WHAT THE TASK REQUIRES: Please transcribe the data that follows exactly, from its first line through the line that contains "of the receive".

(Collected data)
-- ==== Sys2Proof/Machine/Framer.lean ====
section
/-! DEFINITION. The message framer and parser (42_framer.md): RECV and SEND, one micro-step each time (log 8). -/

namespace Sys2Proof.Machine

/-! ### RECV (R231) -/

/-- RECV's locals before any is assigned, but `avail`. -/
def RecvLoc.start (avail : Half) : RecvLoc where
  avail := avail
  ok0 := false
  b0 := none
  b1 := none
  b2 := none
  b3 := none
  b4 := none
  crc := 0#16
  code := .ok
  ws := 0

/-- Goes on with RECV at a label. -/
def recvAt (l : RecvStep) (loc : RecvLoc) (s : State) : State := setSeq (.recv l loc) s

/-- One pop of the receive FIFO; its byte goes where `k` says. -/
def recvPop (s : State) (l : RecvStep) (k : Option Byte → RecvLoc) : Out :=
  match fifoPop .rx s with
  | .error e => .fault e
  | .ok (b, t) => .next (recvAt l (k b) t)

/-- `t8`: the VALID branch (R232) or the MISMATCH branch (R233). -/
def recvCheck (loc : RecvLoc) (s : State) : Out :=
  match loc.b0, loc.b1, loc.b2, loc.b3, loc.b4 with
  | some b0, some b1, some b2, some b3, some b4 =>
    let crc := frameCrc s.cfg b0 b1 b2
    if crc = joinCrc b3 b4 then
      .next (recvAt .t10 { loc with crc := crc, code := .ok } (validUpdate b1 b2 s))
    else
      .next (recvAt .t10 { loc with crc := crc, code := .frameCrcMismatch } (mismatchUpdate b0 b1 b2 b3 b4 s))
  | _, _, _, _, _ => .fault .missingByte

/-- The micro-step of RECV at a label after `t1` (R231). -/
def recvStep (l : RecvStep) (loc : RecvLoc) (s : State) : Out :=
  match l with
  | .t2 => recvPop s .t3 fun b => { loc with ok0 := b.isSome, b0 := b }
  | .t3 =>
    if Config.frameSize ≤ loc.avail.toNat ∧ loc.ok0 = true ∧ loc.b0 = some s.cfg.start then .next (recvAt .t4 loc s)
    else .next (recvAt .t9 loc s)
  | .t4 => recvPop s .t5 fun b => { loc with b1 := b }
  | .t5 => recvPop s .t6 fun b => { loc with b2 := b }
  | .t6 => recvPop s .t7 fun b => { loc with b3 := b }
  | .t7 => recvPop s .t8 fun b => { loc with b4 := b }
  | .t8 => recvCheck loc s
  | .t9 =>
    .next (recvAt .t10 { loc with code := .frameIncomplete } (incompleteUpdate loc.avail loc.ok0 loc.b0 s))
  | .t10 => .next (recvAt .t11 { loc with ws := wspace s .rx } s)
  | .t11 =>
    let t := recvRtsUpdate loc.ws s
    .next (finish loc.code (bit16 t.link) t)

/-- RECV (R231): `t1` when `SEQ` is idle, else the micro-step `SEQ.step` names. -/
def execRecv (s : State) : Out :=
  match s.seq with
  | .recv l loc => if s.isrActive then .refused .heldByIsr else recvStep l loc s
  | .idle => whenIdle s (unlessFaulted s (.next (recvAt .t2 (RecvLoc.start (s.fifo .rx).cnt) s)))
  | .send _ _ => whenIdle s (.refused .commandInProgress)

/-! ### SEND (R240) -/

/-- SEND's operands, and its locals before any is assigned, but `ws`. -/
def SendLoc.start (speed angle : Byte) (ws : Nat) : SendLoc where
  speed := speed
  angle := angle
  ws := ws
  crc := 0#16
  code := .ok
  c := false
  n := 0

/-- Goes on with SEND at a label. -/
def sendAt (l : SendStep) (loc : SendLoc) (s : State) : State := setSeq (.send l loc) s

/-- One push to the transmit FIFO; R240 does not read its outcome. -/
def sendPush (s : State) (v : Byte) (k : State → State) : Out :=
  match fifoPush .tx v s with
  | .error e => .fault e
  | .ok (_, t) => .next (k t)

/-- The micro-step of SEND at a label after `t1` (R240). -/
def sendStep (l : SendStep) (loc : SendLoc) (s : State) : Out :=
  match l with
  | .t2 =>
    if s.cfg.txNeedSpace ≤ loc.ws then
      sendPush s s.cfg.start (sendAt .t3 { loc with crc := frameCrc s.cfg s.cfg.start loc.speed loc.angle })
    else
      .next (sendAt .t7 { loc with code := .frameDropped } (emit (.frameDropped loc.speed loc.angle) s))
  | .t3 => sendPush s loc.speed (sendAt .t4 loc)
  | .t4 => sendPush s loc.angle (sendAt .t5 loc)
  | .t5 => sendPush s (crcHigh loc.crc) (sendAt .t6 loc)
  | .t6 =>
    sendPush s (crcLow loc.crc) fun t =>
      sendAt .t7 { loc with code := .ok } (emit (.frameQueued loc.speed loc.angle loc.crc) t)
  | .t7 => .next (sendAt .t8 { loc with c := readCts s } s)
  | .t8 => .next (sendAt .t9 { loc with n := rcount s .tx } s)
  | .t9 =>
    let t := if loc.c && decide (0 < loc.n) then setEnable .tx true s else s
    .next (finish loc.code (bit16 t.enables.tx) t)

/-- SEND (R240): `t1` when `SEQ` is idle, else the micro-step `SEQ.step` names. -/
def execSend (speed angle : Byte) (s : State) : Out :=
  match s.seq with
  | .send l loc =>
    if s.isrActive then .refused .heldByIsr
    else if loc.speed = speed ∧ loc.angle = angle then sendStep l loc s
    else .refused .commandInProgress
  | .idle => whenIdle s (unlessFaulted s (.next (sendAt .t2 (SendLoc.start speed angle (wspace s .tx)) s)))
  | .recv _ _ => whenIdle s (.refused .commandInProgress)

end Sys2Proof.Machine
end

WRITTEN SOLUTION:
-- ==== Sys2Proof/Machine/Framer.lean ====
section
/-! DEFINITION. The message framer and parser (42_framer.md): RECV and SEND, one micro-step each time (log 8). -/

namespace Sys2Proof.Machine

/-! ### RECV (R231) -/

/-- RECV's locals before any is assigned, but `avail`. -/
def RecvLoc.start (avail : Half) : RecvLoc where
  avail := avail
  ok0 := false
  b0 := none
  b1 := none
  b2 := none
  b3 := none
  b4 := none
  crc := 0#16
  code := .ok
  ws := 0

/-- Goes on with RECV at a label. -/
def recvAt (l : RecvStep) (loc : RecvLoc) (s : State) : State := setSeq (.recv l loc) s

/-- One pop of the receive FIFO; its byte goes where `k` says. -/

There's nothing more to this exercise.